-- ==== Sys2Proof/Certificates/Slice0/Obligations.lean ====
section
/-! DEFINITION. The statements about the machine. Each docstring names the rule of spec/ it formalises, or says that the statement
is the model's own and names the log entry. -/

open Sys2Proof Sys2Proof.Machine

/-! ## Encoding (30_encoding.md) -/

/-- Words written out from the encodings of R82 and R88 decode to the commands they stand for. -/
def Obligations.WrittenWordsDecode : Prop :=
  ∀ d0 d1 : DataWord,
    decode .audio 0x01000000#32 d0 d1 = .ok .init ∧
    decode .audio 0x02000000#32 d0 d1 = .ok (.setrate d0) ∧
    decode .control 0x03050000#32 d0 d1 = .ok (.wrpar 5#8 d0) ∧
    decode .control 0x04020000#32 d0 d1 = .ok (.rdpar 2#8) ∧
    decode .audio 0x05000000#32 d0 d1 = .ok .block ∧
    decode .audio 0x07010001#32 d0 d1 = .ok (.chproc 1#8 .binary32 d0) ∧
    decode .audio 0x08000000#32 d0 d1 = .ok (.frame .binary64 d0 d1) ∧
    decode .audio 0x0D5B0000#32 d0 d1 = .ok (.rdst 0x5B#8) ∧
    decode .audio 0x0E010000#32 d0 d1 = .ok (.rddl 1#8 d0)

/-- Decode and encode agree: the words of every well-formed command decode to it, with every operand at every value. -/
def Obligations.DecodeInvertsEncode : Prop :=
  ∀ i : Instr, i.wellFormed = true → decodeAudio (encode i) = .ok i

/-- No bit of a command word is dropped: a word that decodes, on either port, is the word of the command it decodes to, and that
command is well-formed. -/
def Obligations.EncodeInvertsDecode : Prop :=
  ∀ (p : Port) (cmd : CmdWord) (d0 d1 : DataWord) (i : Instr), decode p cmd d0 d1 = .ok i →
    i.wellFormed = true ∧ (encode i).cmd = cmd ∧ decode .audio (encode i).cmd d0 d1 = .ok i

/-- R90: the illegal words are exactly those listed, and one raises `E_ILLEGAL`: it changes no state but the sticky flag and returns
two zero words. The register numbers outside the map are those R286 lists. -/
def Obligations.IllegalWords : Prop :=
  (∀ (p : Port) (cmd : CmdWord) (d0 d1 : DataWord),
    (∃ e, decode p cmd d0 d1 = .error e) ↔
      (let op := (cmd.extractLsb' 24 8).toNat
       let a := (cmd.extractLsb' 16 8).toNat
       let f := cmd.extractLsb' 0 1
       (op = 0 ∨ 0x0F ≤ op) ∨
       cmd.extractLsb' 1 15 ≠ 0#15 ∨
       (f = 1#1 ∧ op ≠ 0x07 ∧ op ≠ 0x08) ∨
       (a ≠ 0 ∧ op ∈ [0x01, 0x02, 0x05, 0x06, 0x08, 0x09, 0x0A, 0x0B, 0x0C]) ∨
       (6 < a ∧ op ∈ [0x03, 0x04]) ∨
       (1 < a ∧ op ∈ [0x07, 0x0E]) ∨
       (op = 0x0D ∧ (a = 0x07 ∨ a = 0x17 ∨ (0x19 ≤ a ∧ a ≤ 0x1F) ∨ (0x29 ≤ a ∧ a ≤ 0x3F) ∨ (0x4C ≤ a ∧ a ≤ 0x4F) ∨
         0x5C ≤ a)) ∨
       (p = .control ∧ op ≠ 0x03 ∧ op ≠ 0x04))) ∧
  (∀ (p : Port) (w : PortCommand) (e : Illegal) (s : State), decode p w.cmd w.d0 w.d1 = .error e →
    runCommand exec p w s =
      .next { s with
        regs := { s.regs with status := s.regs.status ||| 0x0100#16 }
        resp := some ⟨1#8, 0#64, 0#64⟩ })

·····

■ Exercise ■
Copy each entry exactly, with nothing added or dropped.

■ Reply to the task ■
-- ==== Sys2Proof/Certificates/Slice0/Obligations.lean ====
section
/-! DEFINITION. The statements about the machine. Each docstring names the rule of spec/ it formalises, or says that the statement
is the model's own and names the log entry. -/

open Sys2Proof Sys2Proof.Machine

/-! ## Encoding (30_encoding.md) -/

/-- Words written out from the encodings of R82 and R88 decode to the commands they stand for. -/
def Obligations.WrittenWordsDecode : Prop :=
  ∀ d0 d1 : DataWord,
    decode .audio 0x01000000#32 d0 d1 = .ok .init ∧
    decode .audio 0x02000000#32 d0 d1 = .ok (.setrate d0) ∧
    decode .control 0x03050000#32 d0 d1 = .ok (.wrpar 5#8 d0) ∧
    decode .control 0x04020000#32 d0 d1 = .ok (.rdpar 2#8) ∧
    decode .audio 0x05000000#32 d0 d1 = .ok .block ∧
    decode .audio 0x07010001#32 d0 d1 = .ok (.chproc 1#8 .binary32 d0) ∧
    decode .audio 0x08000000#32 d0 d1 = .ok (.frame .binary64 d0 d1) ∧
    decode .audio 0x0D5B0000#32 d0 d1 = .ok (.rdst 0x5B#8) ∧
    decode .audio 0x0E010000#32 d0 d1 = .ok (.rddl 1#8 d0)

/-- Decode and encode agree: the words of every well-formed command decode to it, with every operand at every value. -/
def Obligations.DecodeInvertsEncode : Prop :=
  ∀ i : Instr, i.wellFormed = true → decodeAudio (encode i) = .ok i

/-- No bit of a command word is dropped: a word that decodes, on either port, is the word of the command it decodes to, and that
command is well-formed. -/
def Obligations.EncodeInvertsDecode : Prop :=
  ∀ (p : Port) (cmd : CmdWord) (d0 d1 : DataWord) (i : Instr), decode p cmd d0 d1 = .ok i →
    i.wellFormed = true ∧ (encode i).cmd = cmd ∧ decode .audio (encode i).cmd d0 d1 = .ok i

/-- R90: the illegal words are exactly those listed, and one raises `E_ILLEGAL`: it changes no state but the sticky flag and returns
two zero words. The register numbers outside the map are those R286 lists. -/
def Obligations.IllegalWords : Prop :=
  (∀ (p : Port) (cmd : CmdWord) (d0 d1 : DataWord),
    (∃ e, decode p cmd d0 d1 = .error e) ↔
      (let op := (cmd.extractLsb' 24 8).toNat
       let a := (cmd.extractLsb' 16 8).toNat
       let f := cmd.extractLsb' 0 1
       (op = 0 ∨ 0x0F ≤ op) ∨
       cmd.extractLsb' 1 15 ≠ 0#15 ∨
       (f = 1#1 ∧ op ≠ 0x07 ∧ op ≠ 0x08) ∨
       (a ≠ 0 ∧ op ∈ [0x01, 0x02, 0x05, 0x06, 0x08, 0x09, 0x0A, 0x0B, 0x0C]) ∨
       (6 < a ∧ op ∈ [0x03, 0x04]) ∨
       (1 < a ∧ op ∈ [0x07, 0x0E]) ∨
       (op = 0x0D ∧ (a = 0x07 ∨ a = 0x17 ∨ (0x19 ≤ a ∧ a ≤ 0x1F) ∨ (0x29 ≤ a ∧ a ≤ 0x3F) ∨ (0x4C ≤ a ∧ a ≤ 0x4F) ∨
         0x5C ≤ a)) ∨
       (p = .control ∧ op ≠ 0x03 ∧ op ≠ 0x04))) ∧
  (∀ (p : Port) (w : PortCommand) (e : Illegal) (s : State), decode p w.cmd w.d0 w.d1 = .error e →
    runCommand exec p w s =
      .next { s with
        regs := { s.regs with status := s.regs.status ||| 0x0100#16 }
        resp := some ⟨1#8, 0#64, 0#64⟩ })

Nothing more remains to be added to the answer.